In the present study, a total of 106 patients were involved among which 43 patients (40.6 %) were male patients and 63 patients (59.4 %) were female patients. (Graph 1) Among the 106 patients, 3 patients (2.8 %) were below 20 years, 10 patients (9.4 %) were 21- 30 years, 24 patients (22.6 %) were 31 - 40 years, 26 patients (24. 5 %) were 41 - 50 years, 43 patients (41.6 %) were above 50 years. Oral lichen planus was more prevalent in elderly patients (Graph 2).

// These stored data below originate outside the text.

/-- A header word (R59, R60); the Island's pages have only the first two. -/
def hdrWord (s : State) (rq : Requester) (page off : Nat) (k : PageKind) (i : Nat) : Nat :=
  let h := hdr s page
  if off = 0x000 then typeCode k * 65536 + i * 256 + 1
  else if off = 0x004 then pageCap k i
  else if k = .isl then 0
  else if off = 0x008 then (if canQuiesce k then b2n h.quiesce * 2 + b2n h.enable else 0)
  else if off = 0x00C then pageStatus s page k
  else if off = 0x010 then h.evtPend.toNat
  else if off = 0x014 then h.evtEn.toNat
  else if off = 0x01C then h.fltSrc.toNat
  else if off = 0x020 then rgetN s page 0 0x020
  else if off = 0x02C then h.commitGen.toNat
  else if off = 0x030 then
    b2n h.lockHeld * 2 ^ 31 + b2n h.lockBroken * 2 ^ 30 + h.lockOwner.toNat * 65536 + h.lockGrants.toNat
  else if off = 0x034 then b2n (h.view.getLsbD (rqIx rq))
  else 0

/-! ## Words of larger values -/

/-- Word `i` of a number. -/
def wordOf (v i : Nat) : Nat := v / 2 ^ (32 * i) % 2 ^ 32

/-- Word `i` of a device time (R5): the fraction, then the nanoseconds. -/
def dtWord (t : Time) (i : Nat) : Nat := if i = 0 then t % 65536 else wordOf (t / 65536) (i - 1)

/-- The word at byte `o` of a byte string as it stands in memory (R383). -/
def wordAt (b : List Byte) (o : Nat) : Nat := leAt b o 4

/-! ## Computed registers, by page -/

/-- CLK_STATUS and CLK_EVT_OVF_ID (R443). -/
def clkWord (c : Clk) (off : Nat) : Option Nat :=
  if off = 0x100 then
    some (b2n c.rootLock + b2n c.coreOk * 2 + b2n c.pcieOk * 4 + b2n c.ethOk * 8 + b2n c.slew.isSome * 16 + b2n c.converted * 32 +
      b2n c.cmd.isSome * 64)
  else if off = 0x104 then some (b2n c.ovfValid * 2 ^ 31 + c.ovfId % 4096)
  else none

/-- PWR registers (R426). -/
def pwrWord (p : Pwr) (off : Nat) : Option Nat :=
  if off = 0x104 then some (p.denyWhy * 16 + p.st)
  else if off = 0x10C then some (unsigned 16 p.tj)
  else if off = 0x110 then some (unsigned 16 p.tjMax)
  else if off = 0x114 then some (p.iin * 65536 + p.vin)
  else if off = 0x118 then some p.ivrLast
  else none

/-- RST registers (R427). -/
def rstWord (r : Rst) (off : Nat) : Option Nat :=
  if off = 0x104 then some (b2n r.hbmKept * 512 + b2n r.fromFault * 256 + r.kind)
  else if off = 0x108 then some r.count
  else none

/-- BOOT registers (R408). -/
def bootWord (s : State) (off : Nat) : Option Nat :=
  let b := s.boot
  if off = 0x100 then some (b2n b.srcOdd * 65536 + b.err * 4096 + b.source * 256 + b.st)
  else if off = 0x104 then some (b.chosen * 4096 + b2n b.oneCopy * 2048 + b.bRes * 16 + b.aRes)
  else if off = 0x108 then some (b.svnMin % 256 * 65536 + b.svn % 65536)
  else if off = 0x10C then some (b2n s.straps.lifecycleLock * 16 + b2n b.unlockPend * 8 + b.lifecycle)
  else if off = 0x120 then some (b2n b.busy * 256 + b.code)
  else if off = 0x128 then some (b2n b.full * 128 + b.log.length)
  else if 0x180 ≤ off ∧ off < 0x1B0 then some (wordAt b.mrLatch (off - 0x180))
  else if 0x1B0 ≤ off ∧ off < 0x1E0 then some (wordAt b.nonce (off - 0x1B0))
  else none

/-- The log entry in a slot (R451): the newest stands at slot (HEAD − 1) mod 64. -/
def logSlot (f : Flt) (n : Nat) : Option LogEnt := f.log[(f.head + 63 - n) % 64]?

/-- FLT registers (R451). -/
def fltWord (s : State) (rq : Requester) (off : Nat) : Option Nat :=
  let f := s.flt
  let e := logSlot f (rbits s fltPg (selBank rq) 0x114 5 0)
  if off = 0x100 then some (f.head % 256 * 256 + b2n f.wrapped * 4 + b2n f.first.isSome * 2 + b2n f.fault)
  else if off = 0x104 then some ((f.first.map (·.1)).getD 0)
  else if 0x108 ≤ off ∧ off < 0x114 then some (dtWord ((f.first.map (·.2)).getD 0) ((off - 0x108) / 4))
  else if off = 0x118 then
    some (match e with | some e => e.info * 2 ^ 24 + b2n e.entered * 2 ^ 18 + e.sev * 65536 + e.id | none => 0)
  else if 0x11C ≤ off ∧ off < 0x128 then some (dtWord ((e.map (·.at_)).getD 0) ((off - 0x11C) / 4))
  else none

/-- CRIER_SRC_STATUS (R458). -/
def srcStatus (s : State) (n : Nat) : Nat :=
  let o := (getSrc s n).owner
  let r := if srcPending s n then routedTo s n else none
  r.getD 0 * 256 + b2n (srcPending s n && r.isNone) * 128 + o.getD 0 * 16 + b2n o.isSome * 2 + b2n (srcLevel s n)

/-- CRIER registers (R458). -/
def crierWord (s : State) (rq : Requester) (off : Nat) : Option Nat :=
  if 0x100 ≤ off ∧ off < 0x180 then
    some (sumN ((List.range 32).map fun k => b2n (srcPending s (8 * (off - 0x100) + k)) * 2 ^ k))
  else if off = 0x188 then some (srcStatus s (rbits s crierPg (selBank rq) 0x180 9 0))
  else if off = 0x18C ∧ rq = .host then some 0
  else if off = 0x194 then some (match nget s.takeRes (rqIx rq) with | some ok => 2 ^ 31 + b2n ok | none => 0)
  else none

/-- TKB registers (R30). -/
def tkbWord (s : State) (off : Nat) : Option Nat :=
  let b := s.booth
  if off = 0x104 then
    some (b.seq.toNat * 2 ^ 24 + b.lastFail % 256 * 65536 + b.lastResult % 256 * 256 + b2n b.thermClosed * 4 +
      b2n (!b.thermClosed) * 2 + b2n b.busy)
  else if off = 0x120 then some (b.admMw / 100 % 4096)
  else none

/-- CAROUSEL registers (R42, R69): the selected list's admin values, or its operative ones under VIEW.OPER. DESIGN CHOICE
(assumption 67): CAR_START shows the operative list's start, also while a committed list is pending. -/
def carWord (s : State) (rq : Requester) (page inst off : Nat) : Option Nat :=
  if inst = 7 then
    (if off = 0x100 then some (sumN ((List.range 25).map fun l => b2n (carReserved s l) * 2 ^ l)) else none)
  else if off = 0x100 ∨ off = 0x118 ∨ off = 0x138 then none
  else match carSel s page with
    | none => some 0
    | some l =>
      let c := getCar s l
      let a := if (hdr s page).view.getLsbD (rqIx rq) then c.oper else c.shadow
      let ix := rgetN s page 0 0x118
      if 0x104 ≤ off ∧ off < 0x110 then some (dtWord a.base ((off - 0x104) / 4))
      else if off = 0x110 then some a.cycle
      else if off = 0x114 then some a.len
      else if off = 0x11C then some (carEnt (if ix / 256 % 2 = 1 then c.oper else c.shadow) (ix % 256))
      else if off = 0x120 then some (c.cur % 256 * 256 + b2n c.pend.isSome)
      else if 0x124 ≤ off ∧ off < 0x130 then some (dtWord c.start ((off - 0x124) / 4))
      else if off = 0x130 then some (b2n c.late)
      else if off = 0x134 then some c.lateCount
      else none

/-- The bits of a flow or service entry's word that are not reserved (R317, R320). The reserved ones are held until the commit
checks them and read 0 (R6). -/
def entryMask (off : Nat) : Nat :=
  if off = 0x200 then 0x1F3F078F
  else if off = 0x218 ∨ off = 0x21C then 0xFFFF07FF
  else if off = 0x230 ∨ off = 0x304 then 0xFFFF
  else if (0x234 ≤ off ∧ off < 0x240) ∨ (0x260 ≤ off ∧ off < 0x280) then 0
  else if off = 0x300 then 0x70701
  else 0xFFFFFFFF

/-- The word a requester reads of an RWS register: the shadow, or under VIEW.OPER the operative value (R6, R69). -/
def rwsWord (s : State) (rq : Requester) (page bank off : Nat) : Nat :=
  let v := if (hdr s page).view.getLsbD (rqIx rq) then rgetN s page bank off else (sget s page bank off).toNat
  if page = schedPg then v &&& entryMask off else v

/-- QMGR window registers (R311). -/
def qWord (s : State) (rq : Requester) (q off : Nat) : Option Nat :=
  let x := getQ s q
  if off = 0x200 then
    some (x.gen.toNat * 2 ^ 24 + b2n x.quiesce * 4 + rwsWord s rq qmgrPg q 0x200 / 2 % 2 * 2 + b2n x.enable)
  else if off = 0x228 then
    some (min 255 (stagedN x) * 2 ^ 24 + x.slots.length % 512 * 2 ^ 15 + x.st * 4096 + b2n x.stalled * 2048 + x.bound.getD 0x7FF)
  else if off = 0x22C then some (idxOf x.m x.tail)
  else if off = 0x230 then some (idxOf x.m x.fetch)
  else if off = 0x234 then some (idxOf x.m x.rel)
  else if off = 0x238 then some (idxOf x.n x.head)
  else if off = 0x23C then some (idxOf x.n x.done)
  else if off = 0x248 then some (b2n x.invalDone * 2 ^ 31 + idxOf x.m x.invalLive)
  else if off = 0x258 then some (stagedN x)
  else none

/-- TILE registers (R228); RUN reads GATED while the tile has no power (R412). TILE_TS_DATA is read by `tsRead`. -/
def tileWord (s : State) (t off : Nat) : Option Nat :=
  let x := getTile s t
  if off = 0x100 then
    some (b2n (s.fuses.en.getLsbD t) * 512 + b2n (s.fuses.ret.getLsbD t) * 256 + b2n x.enabled * 128 + b2n x.patchLocked * 64 +
      (if tileGated s t then 6 else x.run))
  else if off = 0x108 then some (x.ctx % 2048 * 2 ^ 15 + x.kind % 16 * 2 ^ 11)
  else if off = 0x10C then some (x.opaddr % 1024)
  else if off = 0x110 then some (x.upc % 2 ^ 17)
  else if off = 0x114 then some (x.mchkU % 2 ^ 17 * 256 + x.mchk % 256)
  else if off = 0x118 then some (x.mchkTs % 2 ^ 19)
  else if off = 0x124 then some x.crc.toNat
  else none
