/-- A rail with overcurrent, or at 0.900 V with too little margin, is recorded and raises IVR_TILE or IVR_FABRIC; otherwise its target moves by at most four steps, up while the margin is below the fused target margin and down while it is above, and stays at or below 0.900 V (R410). VIN undervoltage raises its fault and the poll's values are kept (R409). A tile idle for 50 us outside every contract is gated and loses its store (R412). PWR_BULK_TILES is stored and changes the admitted power by 1.65 W a tile, and a write that raises it over the cap is counted instead (R414). RUN and STANDBY change the state; DOZE on an idle device enters DOZE, on a device with contexts or entries in progress it is refused with the reason and counted, and an enabled wake source, a pending Crier source or a MGMT flit, ends it (R416 to R418). Tj at 100 degrees closes the booth and raises THERM_WARN, at 97 it opens again (R415). -/
def Obligations.PowerAndHeat : Prop :=
  (∀ s rail m o, alive s = true → rail < 105 → o = true ∨ (ngetD s.pwr.targets rail 0 = 120 ∧ m < (Config.ivrMargin rail).1) →
    ∃ t, Runs (.ivrAdjust rail m o) s t ∧ t.pwr.ivrLast = rail ∧
      (hdr t pwrPg).fltSrc.getLsbD (if rail = 104 then 3 else 2) = true) ∧
  (∀ s rail m, alive s = true → rail < 105 → ngetD s.pwr.targets rail 0 ≠ 120 ∨ (Config.ivrMargin rail).1 ≤ m →
    ∃ t d, Runs (.ivrAdjust rail m false) s t ∧ d ≤ 4 ∧ ngetD t.pwr.targets rail 0 =
        (if m < (Config.ivrMargin rail).2 then min 120 (ngetD s.pwr.targets rail 0 + d)
         else if (Config.ivrMargin rail).2 < m then ngetD s.pwr.targets rail 0 - d else ngetD s.pwr.targets rail 0) ∧
      (∀ r, r ≠ rail → ngetD t.pwr.targets r 0 = ngetD s.pwr.targets r 0) ∧ t = { s with pwr := t.pwr, freeCtr := t.freeCtr }) ∧
  (∀ s, alive s = true → ∃ t, Runs .vinUv s t ∧ (hdr t pwrPg).fltSrc.getLsbD 4 = true) ∧
  (∀ s mv ca, alive s = true → Runs (.avsPoll mv ca) s { s with pwr := { s.pwr with vin := mv % 65536, iin := ca % 65536 } }) ∧
  (∀ s n, alive s = true → n < 104 → (getTile s n).ungated = true → tileHeld s n = false → tileIdle s n = true →
    (getTile s n).idleAt + 5000 ≤ s.tick →
    Runs (.bulkTileGate n) s (setTile s n { getTile s n with store := [], poison := [], ungated := false })) ∧
  (∀ s rq n, Accepts s rq pwrPg 0x108 → n ≤ 96 →
    s.booth.admMw - 1650 * rbits s pwrPg 0 0x108 6 0 + 1650 * n ≤ max s.booth.admMw (rbits s tkbPg 0 0x11C 11 0 * 100) →
    ∃ t, Runs (.pwrBulkTiles rq n) s t ∧ rgetN t pwrPg 0 0x108 = n ∧
      t.booth = { s.booth with admMw := s.booth.admMw - 1650 * rbits s pwrPg 0 0x108 6 0 + 1650 * n } ∧
      t = { s with regs := t.regs, booth := t.booth }) ∧
  (∀ s rq n, Accepts s rq pwrPg 0x108 → n ≤ 96 → s.booth.admMw < s.booth.admMw - 1650 * rbits s pwrPg 0 0x108 6 0 + 1650 * n →
    rbits s tkbPg 0 0x11C 11 0 * 100 < s.booth.admMw - 1650 * rbits s pwrPg 0 0x108 6 0 + 1650 * n →
    Runs (.pwrBulkTiles rq n) s (bump s pwrPg 0 0x120 1)) ∧
  (∀ s rq, Accepts s rq pwrPg 0x100 → s.pwr.st = 1 →
    ∃ t, Runs (.run rq) s t ∧ t.pwr = { s.pwr with st := 0, want := false } ∧ (hdr t pwrPg).evtPend.getLsbD 0 = true) ∧
  (∀ s rq, Accepts s rq pwrPg 0x100 → s.pwr.st = 0 → Runs (.standby rq) s { s with pwr := { s.pwr with want := true } }) ∧
  (∀ s, alive s = true → s.pwr.want = true → s.bulkSlots = [] → s.pwr.st = 0 →
    ∃ t, Runs .standbyEnter s t ∧ t.pwr.st = 1 ∧ t.pwr.want = false ∧ (hdr t pwrPg).evtPend.getLsbD 0 = true ∧
      ∀ n, n < 104 → tileHeld s n = false → (getTile t n).store = [] ∧ (getTile t n).ungated = false) ∧
  (∀ s rq, Accepts s rq pwrPg 0x100 → dozeWhy s = 0 →
    ∃ t, Runs (.doze rq) s t ∧ t.pwr.st = 2 ∧ t.pwr.denyWhy = 0 ∧ (∀ n, n < 104 → (getTile t n).store = []) ∧
      (∀ e ∈ t.queues, e.2.cache = []) ∧ (hdr t pwrPg).evtPend.getLsbD 0 = true) ∧
  (∀ s rq, Accepts s rq pwrPg 0x100 → dozeWhy s ≠ 0 →
    Runs (.doze rq) s (bump { s with pwr := { s.pwr with denyWhy := dozeWhy s } } pwrPg 0 0x120 1)) ∧
  (∀ s, s.ctxs ≠ [] → dozeWhy s = 1) ∧ (∀ s e x, s.ctxs = [] → e ∈ s.queues → x ∈ e.2.slots → dozeWhy s = 2) ∧
  (∀ s n, alive s = true → s.pwr.st = 2 → rbits s pwrPg 0 0x11C 2 2 = 1 → n < 1024 → srcPending s n = true →
    ∃ t, Runs (.wake 2) s t ∧ t.pwr.st = 0 ∧ ∀ p ∈ t.phys, p.st ≠ 3) ∧
  (∀ s, alive s = true → s.pwr.st = 2 → rbits s pwrPg 0 0x11C 3 3 = 1 →
    ∃ t, Runs (.wake 3) s t ∧ t.pwr.st = 0 ∧ ∀ p ∈ t.phys, p.st ≠ 3) ∧
  (∀ s v t0 ts a b, alive s = true → a < 95 → b < 95 → v = ts.foldl max t0 → 1000 ≤ v → v < 1100 → s.booth.thermClosed = false →
    ∃ t, Runs (.tjSample (t0 :: ts) a b) s t ∧ t.booth = { s.booth with thermClosed := true } ∧ t.pwr.tj = v ∧ t.pwr.tjMax = max s.pwr.tjMax v ∧
      (hdr t pwrPg).fltSrc.getLsbD 0 = true ∧ (hdr t pwrPg).evtPend.getLsbD 2 = true) ∧
  (∀ s v t0 ts a b, alive s = true → a < 95 → b < 95 → v = ts.foldl max t0 → v ≤ 970 → s.booth.thermClosed = true →
    ∃ t, Runs (.tjSample (t0 :: ts) a b) s t ∧ t.booth = { s.booth with thermClosed := false } ∧ t.pwr.tj = v ∧
      (hdr t pwrPg).evtPend.getLsbD 3 = true)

It was found that corticosteroids were the most commonly prescribed drug for lichen planus (78 %) followed by anti-fungal drugs (52 %) and steroid sparing Immunomodulatory drugs (20 %) Among corticosteroids, triamcinolone was the most commonly prescribed drug especially in elderly patients (27.7 %) followed by combination of triamcinolone and betamethasone drugs (14.46 %), and clobetasol was prescribed only in elderly patients (1.2 %). In young patients (below 20 years), only triamcinolone (1.2 %) and betamethasone (1.2 %) was prescribed for patients at the age of 30 - 40 years. In patients between 31 - 40 years, triamcinolone (12.05 %), betamethasone (1.2 %) and combination of triamcinolone and betamethasone (8.43%) were prescribed. In all age groups, triamcinolone was the most commonly prescribed drug in corticosteroids (Graph 3).
In antifungal drugs, Clotrimazole was the commonly prescribed drug. In elderly patients, 37.5 % were prescribed, in patients between 41 - 50 years, 23.2 % were prescribed with Clotrimazole, in patients between 31 - 40 years, 26.7 % were prescribed, in 21 - 30 years patients, 7.14 % were prescribed and in younger patients, below 20 years, 5.36 % were prescribed with Clotrimazole (Graph 4).
In steroid sparing immunomodulator drugs, dapsone was prescribed for younger patients ie below 20 years (4.55 %) while the adult patients were prescribed with tacrolimus (Graph 5).
Corticosteroids were the predominant drugs used in the management of OLP. This is primarily because the disease has an immune mediated reaction and there is an exaggerated immune response which may be triggered. The usage of steroids suppress the inflammation and reduces the recruitment of inflammatory cells to the site of the lesion.13 In a study comparing the effectiveness of steroids and hyaluronic acid it was found that steroids brought out a quicker resolution of the lesion as evidenced by the reduction of lesion size and reduction in pain score. This study which evaluated the effectiveness of steroids and hyaluronic acid was a double blind randomized control trial.36
In a study done to assess the therapeutic Effectiveness of clobetasol propionate 0.01 % there were three different vehicles used for dispensing the drug. The first vehicle was an ointment the second vehicle was clobetasol propionate in rebase which contained benzocaine and the third vehicle was clobetasol propionate in denture adhesive base. This study was a randomized controlled double blind control study. There were a total of 24 patients with 8 patients in each group. The pain scores returned to a early in the or abase group compared to the other two groups.37
The usage of antifungal is double pronged as any mucosal abnormality is bound to the causation of candida colonizing the mucosal surface and the usage of anti-fungal is bound to reduce the colonization. Also the usage of antifungals causes a reduction in the occurrence of secondary candidiasis which tends to co-occur with the usage of steroids.38
The usage of tacrolimus has been associated with its role in reducing the inflammation without the adverse effects of steroids. Also the drugs can cause a reduction in the number of mast cells and there by brings out a resolution of the lesion.39
From the present study we can conclude that corticosteroids were the most commonly prescribed topical drug for oral lichen planus among which tacrolimus was commonly prescribed followed by antifungal drug (clotrimazole) and steroid sparing immunomodulator drugs were the least prescribed. However the sample size is smaller and it is a unicentric study. A metacentric trial needs to be adopted to ensure that an effective conclusion can be made.